(Instructions for the task): Scan the records below and say how many lines include the word "twin", giving no other text.

(Provided data):
-- ==== Sys2Proof/Machine/RegWrite.lean ====
section
/-! DEFINITION. Writes of BAR0 registers, W1C fields with their companion counters, and what a read of BAR0 returns (R14 to
R18, R290, R311). -/

namespace Sys2Proof.Machine
open Reg Hid

/-! ### Reads (R14 to R17, R231, R264, R287, R351) -/

/-- FC_STATUS of an OUT_PAIR channel, whose receivers see in every lane the levels that its pads have (R147, R174). -/
def State.outStatus (s : State) (c : Nat) : Nat :=
  let s := s.each Lane.all fun s l => (s.put (FC_STATUS_PINA c l.idx) (s.pinHigh c 0)).put (FC_STATUS_PINB c l.idx) (s.pinHigh c 1)
  s.regRead (0x6020 + 64 * c)

/-- The word that a register shows through a selector, the alert word as it is now; none for every other register (R231, R264,
R287, R330, R351). -/
def State.shownAt (s : State) (a : Nat) : Option Nat :=
  if a = 0xE010 then some s.alertNow
  else if 0x6000 ≤ a ∧ a < 0x7000 ∧ a % 64 = 0x20 ∧ s.get (FC_CFG_MODE ((a - 0x6000) / 64)) = 5 then some (s.outStatus ((a - 0x6000) / 64))
  else if 0x8038 ≤ a ∧ a < 0x8048 then
    let k := rodKey (s.get TN_RODSEL_BANK) (s.get TN_RODSEL_CHAN) (s.get TN_RODSEL_INDEX)
    some ((Sparse.get s.rodTab k []).getD ((a - 0x8038) / 4) 0)
  else if 0x804C ≤ a ∧ a < 0x806C then
    some (definedBits flowBits ((a - 0x804C) / 4) ((Sparse.get s.flowTab (s.get TN_FLOWSEL_FLOW) []).getD ((a - 0x804C) / 4) 0))
  else if a = 0x806C then
    let x := s.flowState (s.get TN_FLOWSEL_FLOW)
    some (if (s.flow (s.get TN_FLOWSEL_FLOW)).dir = 0 then 0x100FF else x.rxAge + 256 * x.sndAge + 65536 * bit x.stale + 131072 * bit x.rep)
  else if a = 0x8070 then
    let f := s.get TN_FLOWSEL_FLOW
    some (s.get (FL_REJ f) + 65536 * s.get (FL_MISS f))
  else if a = 0x9044 then
    let n := s.get TN_GSEL_SENDER
    some (s.get (GCNT_E n) + 65536 * s.get (GCNT_L n))
  else if 0xC000 ≤ a ∧ a < 0xD000 ∧ 0x28 ≤ a % 0x400 ∧ a % 0x400 < 0x4C then
    let n := (a - 0xC000) / 0x400
    some (s.rd (canMem n (s.get (CN_OBJSEL_OBJ n)) + (a % 0x400 - 0x28)) 4)
  else if 0xF114 ≤ a ∧ a < 0xF124 then some (s.xctx (s.get GRP_XSEL_SLICE) ((a - 0xF114) / 4))
  else if a = 0xF124 then some (s.get (EXP_SEQ (s.get GRP_XSEL_SLICE)))
  else if 0xF12C ≤ a ∧ a < 0xF140 then some (s.ictx (s.get GRP_ISEL_IMPORT) ((a - 0xF12C) / 4))
  else if a = 0xF140 then
    let i := s.get GRP_ISEL_IMPORT
    if i < 12 then some (s.get (IMP_AGE i) + 256 * s.get (IMP_STALE i) + 65536 * s.get (IMP_REJ i)) else none
  else none

/-- What a host reads at a word of BAR0, every write-only, reserved and unassigned bit as 0; it changes nothing (R14 to R17,
R290). -/
def State.barRead (s : State) (a : Nat) : Nat :=
  let a := a / 4 * 4
  match s.shownAt a with
  | some v => v
  | none => s.regRead a

/-! ### W1C fields (R14) -/

/-- A companion counter of a block: the offset of its W1C register, which of that register's bits it counts, and the counter's
offset, lowest bit and width. -/
structure Companion where
  evt : Nat
  bits : List Nat
  off : Nat
  lo : Nat
  width : Nat
  deriving DecidableEq, Repr

/-- Companion counters of a block that stands at some addresses. -/
structure CompanionBlock where
  base : Nat
  stride : Nat
  count : Nat
  rows : List Companion
  deriving DecidableEq, Repr

/-- The bits from `a` to `b`. -/
def bitRange (a b : Nat) : List Nat := (upto (b + 1 - a)).map (a + ·)

/-- The companion counters of the scan engine, the lanes, the exchange and the balance (R76, R77, R115 to R117). -/
def laneCompanions : List CompanionBlock :=
  [⟨0x4000, 0x1000, 1, (upto 3).map fun l => ⟨0x18, [l], 0x1C, 8 * l, 8⟩⟩,
   ⟨0x4400, 0x40, 16, [⟨0x30, [0], 0x34, 0, 16⟩, ⟨0x30, [1], 0x34, 16, 16⟩, ⟨0x30, [2], 0x38, 0, 16⟩,
     ⟨0x30, bitRange 3 7, 0x38, 16, 16⟩]⟩,
   ⟨0x3000, 0x100, 1, (upto 3).flatMap fun l => (upto 4).map fun i => ⟨0x14, [8 * l + i], 0x18 + 4 * l, 8 * i, 8⟩⟩,
   ⟨0x3100, 0x100, 1, (upto 3).map (fun l => (⟨0x8, [l], 0xC + 4 * l, 0, 32⟩ : Companion)) ++
     [⟨0x8, bitRange 3 12, 0x1C, 0, 16⟩]⟩,
   ⟨0x3200, 0x100, 1, [⟨0x8, [3], 0xC, 0, 16⟩, ⟨0x8, [0, 1, 2, 4], 0xC, 16, 16⟩]⟩]

/-- Those of the program states, channels, brake groups, network, timebase and CAN (R144, R174, R200, R231, R263, R264,
R287). -/
def fieldCompanions : List CompanionBlock :=
  [⟨0x5000, 0x100, 1, [⟨0x34, [0], 0x38, 0, 16⟩, ⟨0x34, bitRange 1 7, 0x38, 16, 16⟩]⟩,
   ⟨0x6000, 0x40, 64, [⟨0x2C, [0], 0x30, 0, 16⟩, ⟨0x2C, bitRange 1 6, 0x30, 16, 16⟩]⟩,
   ⟨0x7100, 0x40, 16, [⟨0x28, [0], 0x2C, 0, 16⟩, ⟨0x28, bitRange 1 6, 0x2C, 16, 16⟩]⟩,
   ⟨0x8000, 0x1000, 1, [⟨0xB4, bitRange 0 6, 0xB8, 0, 16⟩, ⟨0xB4, [7], 0xB8, 16, 16⟩, ⟨0xB4, bitRange 8 10, 0xBC, 0, 16⟩,
     ⟨0xB4, bitRange 11 13, 0xBC, 16, 16⟩]⟩,
   ⟨0x2000, 0x1000, 1, [⟨0x24, [0], 0x28, 0, 16⟩, ⟨0x24, [1], 0x28, 16, 16⟩]⟩,
   ⟨0x9000, 0x1000, 1, [⟨0x6C, [0], 0x70, 0, 16⟩, ⟨0x6C, bitRange 1 8, 0x70, 16, 16⟩]⟩,
   ⟨0xC000, 0x400, 4, [⟨0x74, [1], 0x78, 0, 16⟩, ⟨0x74, 0 :: bitRange 2 8, 0x78, 16, 16⟩]⟩]

/-- Those of the host interface, bridge, companion links, group, twin, recorder, update and power (R317, R349 to R351, R376,
R393, R416, R433). -/
def hostCompanions : List CompanionBlock :=
  [⟨0xD000, 0x100, 1, [⟨0x20, [0], 0x24, 0, 16⟩, ⟨0x20, bitRange 1 7, 0x24, 16, 16⟩]⟩,
   ⟨0xE000, 0x1000, 1, [⟨0x34, [1], 0x38, 0, 16⟩, ⟨0x34, 0 :: bitRange 2 6, 0x38, 16, 16⟩]⟩,
   ⟨0xF000, 0x40, 4, [⟨0x18, [0, 1], 0x1C, 0, 16⟩, ⟨0x18, bitRange 2 4, 0x1C, 16, 16⟩]⟩,
   ⟨0xF100, 0x100, 1, [⟨0x48, [2], 0x4C, 0, 16⟩, ⟨0x48, [0, 1, 3, 4, 5], 0x4C, 16, 16⟩]⟩,
   ⟨0x10000, 0x100, 1, [⟨0x2C, [0, 1, 2, 8], 0x30, 0, 16⟩, ⟨0x2C, bitRange 3 7, 0x30, 16, 16⟩]⟩,
   ⟨0x11000, 0x1000, 1, [⟨0x2C, [0], 0x30, 0, 16⟩, ⟨0x2C, bitRange 1 4, 0x30, 16, 16⟩]⟩,
   ⟨0x12000, 0x1000, 1, [⟨0x6C, [4], 0x70, 0, 16⟩, ⟨0x6C, [0, 1, 2, 3, 5, 6, 7], 0x70, 16, 16⟩]⟩,
   ⟨0x1000, 0x1000, 1, [⟨0x24, [0], 0x28, 0, 16⟩, ⟨0x24, bitRange 1 4, 0x28, 16, 16⟩]⟩]

/-- The companion counter of a bit of a W1C register at a word address, where it has one. -/
def companionOf (a i : Nat) : Option Fld :=
  (laneCompanions ++ fieldCompanions ++ hostCompanions).findSome? fun b =>
    if b.base ≤ a ∧ a < b.base + b.stride * b.count then
      let off := (a - b.base) % b.stride
      (b.rows.find? fun r => r.evt == off && r.bits.contains i).map fun r => ⟨a - off + r.off, r.lo, r.width, 0⟩
    else none

/-- Clears a W1C flag that is written with 1; where a hardware set meets the clear the flag stays and its companion counts
(R14). -/
def State.clearFlag (s : State) (a i : Nat) (meets : Bool) : State :=
  let f : Fld := ⟨a, i, 1, 0⟩
  if meets then
    match companionOf a i with
    | some c => s.raise f c
    | none => s.set f 1
  else s.set f 0

/-- The bits of the W1C fields at a word address. -/
def w1cBits (a : Nat) : List Nat :=
  (regFields a).flatMap fun p => if p.2 = .w1c then (upto p.1.w).map (p.1.lo + ·) else []

/-- Writes a word to the W1C fields of a register: ones clear; `sets` are the bits whose hardware set comes in the same moment
(R14). -/
def State.writeOnes (s : State) (a ones sets : Nat) : State :=
  s.each ((w1cBits a).filter fun i => ones.testBit i) fun s i => s.clearFlag a i (sets.testBit i)

/-- The host can write BAR0: the device has left its reset, PERST_N is released and the function is in D0 (R289 to R291). -/
def State.barOpen (s : State) : Bool := !s.on PERST && !s.on D3

/-- A write of ones to W1C fields at a word address (R14). -/
def execW1cClear (a ones sets : Nat) (s : State) : Host.Outcome State Fault Refusal :=
  occurs (s.barOpen && decide (a % 4 = 0)) s fun s => s.writeOnes a ones sets

/-! ### Writes that the host interface may refuse (R311) -/

/-- The pages are in use: polling is enabled, or a descriptor is in progress. -/
def State.pagesUsed (s : State) : Bool := s.on HIF_CTL_EN || !s.descs.isEmpty

/-- The submission ring is in use: enabled, or with a descriptor in progress. -/
def State.sqUsed (s : State) (r : Nat) : Bool := s.on (HIF_SQ_CFG_EN r) || s.descs.any fun d => d.ring == r

/-- The completion ring is in use: enabled, or named by a submission ring with a descriptor in progress. -/
def State.cqUsed (s : State) (c : Nat) : Bool :=
  s.on (HIF_CQ_CFG_EN c) || (s.ringsOf c).any fun r => s.descs.any fun d => d.ring == r

/-- The read-write fields at an address but for a ring's EN would keep their values. -/
def State.sameFields (s : State) (a v : Nat) : Bool :=
  (regFields a).all fun p => p.2 != .rw || p.1.lo == 0 || s.get p.1 == v / 2 ^ p.1.lo % 2 ^ p.1.w

/-- A write of HIF_SQ_CFG: the ring's setting, while it is not in use, and EN (R311). -/
def State.sqConfig (s : State) (r v : Nat) : State :=
  let a := 0xD108 + 16 * r
  let en := v.testBit 0
  if s.sqUsed r && !s.sameFields a v then s.cfgReject a
  else if en && !s.on (HIF_SQ_CFG_EN r) && !s.on (HIF_CQ_CFG_EN (v / 16 % 16)) then s.cfgReject a
  else ((s.set (HIF_SQ_CFG_SIZE r) (v / 2)).set (HIF_SQ_CFG_CQ r) (v / 16)).sqEnable r en

/-- A write of HIF_CQ_CFG: the ring's setting, while it is not in use, and EN (R311). -/
def State.cqConfig (s : State) (c v : Nat) : State :=
  let a := 0xD208 + 16 * c
  let en := v.testBit 0
  if s.cqUsed c && !s.sameFields a v then s.cfgReject a
  else
    let s := (s.set (HIF_CQ_CFG_SIZE c) (v / 2)).set (HIF_CQ_CFG_VEC c) (v / 16)
    (s.set (HIF_CQ_CFG_IEN c) (v / 512)).cqEnable c en

/-- A write into the MSI-X table: a vector unmasked with its message pending sends it (R309, R320). -/
def State.msixWrite (s : State) (a v : Nat) : State :=
  let n := (a - 0xD800) / 16
  match a % 16 with
  | 0 => s.set (MSIX_ADDR_LO n) v
  | 4 => s.set (MSIX_ADDR_HI n) v
  | 8 => s.set (MSIX_DATA n) v
  | _ =>
    let s := s.set (MSIX_MASK n) v
    if !s.on (MSIX_MASK n) && s.on (MSIX_PENDING n) then (s.set (MSIX_PENDING n) 0).inc (V_MSG n) else s

/-- A write into the registers of the host interface (R311, R317 to R319). -/
def State.hifWrite (s : State) (a v : Nat) : State :=
  if a = 0xD004 then s.hifEnable (v.testBit 0)
  else if a = 0xD00C then
    if v % 1024 = 0 ∨ 1000 < v % 1024 then s.cfgReject a else s.set HIF_POLL_INTERVAL v
  else if 0xD010 ≤ a ∧ a < 0xD020 then if s.pagesUsed then s.cfgReject a else s.regStore a v
  else if 0xD100 ≤ a ∧ a < 0xD200 then
    let r := (a - 0xD100) / 16
    if a % 16 = 8 then s.sqConfig r v
    else if a % 16 = 12 then s
    else if s.sqUsed r then s.cfgReject a else s.regStore a v
  else if 0xD200 ≤ a ∧ a < 0xD300 then
    let c := (a - 0xD200) / 16
    if a % 16 = 8 then s.cqConfig c v
    else if a % 16 = 12 then s
    else if s.cqUsed c then s.cfgReject a else s.regStore a v
  else if 0xD800 ≤ a ∧ a < 0xDA00 then s.msixWrite a v
  else s.regStore a v

/-! ### Writes that submit something (R14) -/

/-- A write into the lane, scan, state, brake and power registers, whose fields are stored: what a 1 in a write-only field
submits (R77, R115, R117, R144, R145, R199, R263, R433). -/
def State.coreAction (s : State) (a v : Nat) : State :=
  let go := v.testBit 31
  if a = 0x1008 then if go then s.powerRequest (v % 8) 0 0xFFFF else s
  else if a = 0x2004 then if v.testBit 0 then s.tbCapture else s
  else if a = 0x302C then if go then s.modeRequest (v % 16) (v / 16 % 4) else s
  else if a = 0x3034 then
    if v % 8 = 0 then s else s.unRetire (v.testBit 0) (v.testBit 1) (v.testBit 2)
  else if a = 0x322C then if v.testBit 0 then s.padLatchClear else s
  else if a = 0x4014 then s.paceNote
  else if 0x4400 ≤ a ∧ a < 0x4800 ∧ a % 0x40 = 0x3C then if v.testBit 0 then s.maxClear ((a - 0x4400) / 0x40) else s
  else if a = 0x5004 then if go && !s.blk 2 then s.psRequest (v % 4) (v.testBit 2) 0 else s
  else if a = 0x5018 then if go && !s.blk 2 then s.taskRestart (v % 16) (v.testBit 4) 0 else s
  else if a = 0x7010 then if go then s.brakeReset (v % 65536) 0 else s
  else s

/-- The same of the network, CAN, bridge and twin registers (R231, R264, R287, R333, R349, R376). -/
def State.busAction (s : State) (a v : Nat) : State :=
  let go := v.testBit 31
  let n := (a - 0xC000) / 0x400
  if a = 0x9064 then
    if go then s.wakeBurst (s.get TN_WAKEMASK0_NODES + 2 ^ 32 * s.get TN_WAKEMASK1_NODES) (v % 65536) else s
  else if 0xC000 ≤ a ∧ a < 0xD000 ∧ a % 0x400 = 0x1C then if v.testBit 0 then s.canRecover n else s
  else if 0xC000 ≤ a ∧ a < 0xD000 ∧ a % 0x400 = 0x4C then if go then s.objClear n (v % 128) 0 else s
  else if a = 0xE03C then if v.testBit 0 then s.bridgeMaxClear else s
  else if a = 0x10020 then if go then s.soloRequest 0 else s
  else s

/-- A write of a word to BAR0: read-write fields are stored, a 1 in a write-only field submits what its command of its own
does, W1C fields are cleared, and read-only, set-loaded and unassigned bits ignore it. BR_SEMCMD does nothing through BAR0 (R14
to R18, R290, R311, R333). -/
def State.barWrite (s : State) (a v : Nat) : State :=
  if 0xD000 ≤ a ∧ a < 0xE000 then (s.hifWrite a v).writeOnes a v 0
  else if 0x5100 ≤ a ∧ a < 0x5500 then s.dbgTaskWrite (a - 0x5000) v
  else if a = 0x8020 then
    if v.testBit 31 then s.mdio (v / 2 ^ 21 % 32) (v / 2 ^ 16 % 32) (v % 65536) (v / 2 ^ 26 % 2) else s.regStore a v
  else (((s.regStore a v).coreAction a v).busAction a v).writeOnes a v 0

/-- A write of one aligned word of BAR0; a write of any other size or alignment is ignored and is no command (R14 to R18,
R290). -/
def execRegisterWrite (a v : Nat) (s : State) : Host.Outcome State Fault Refusal :=
  occurs (s.barOpen && decide (a % 4 = 0) && decide (v < 2 ^ 32)) s fun s => s.barWrite a v

end Sys2Proof.Machine
end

(Response to the exercise): 2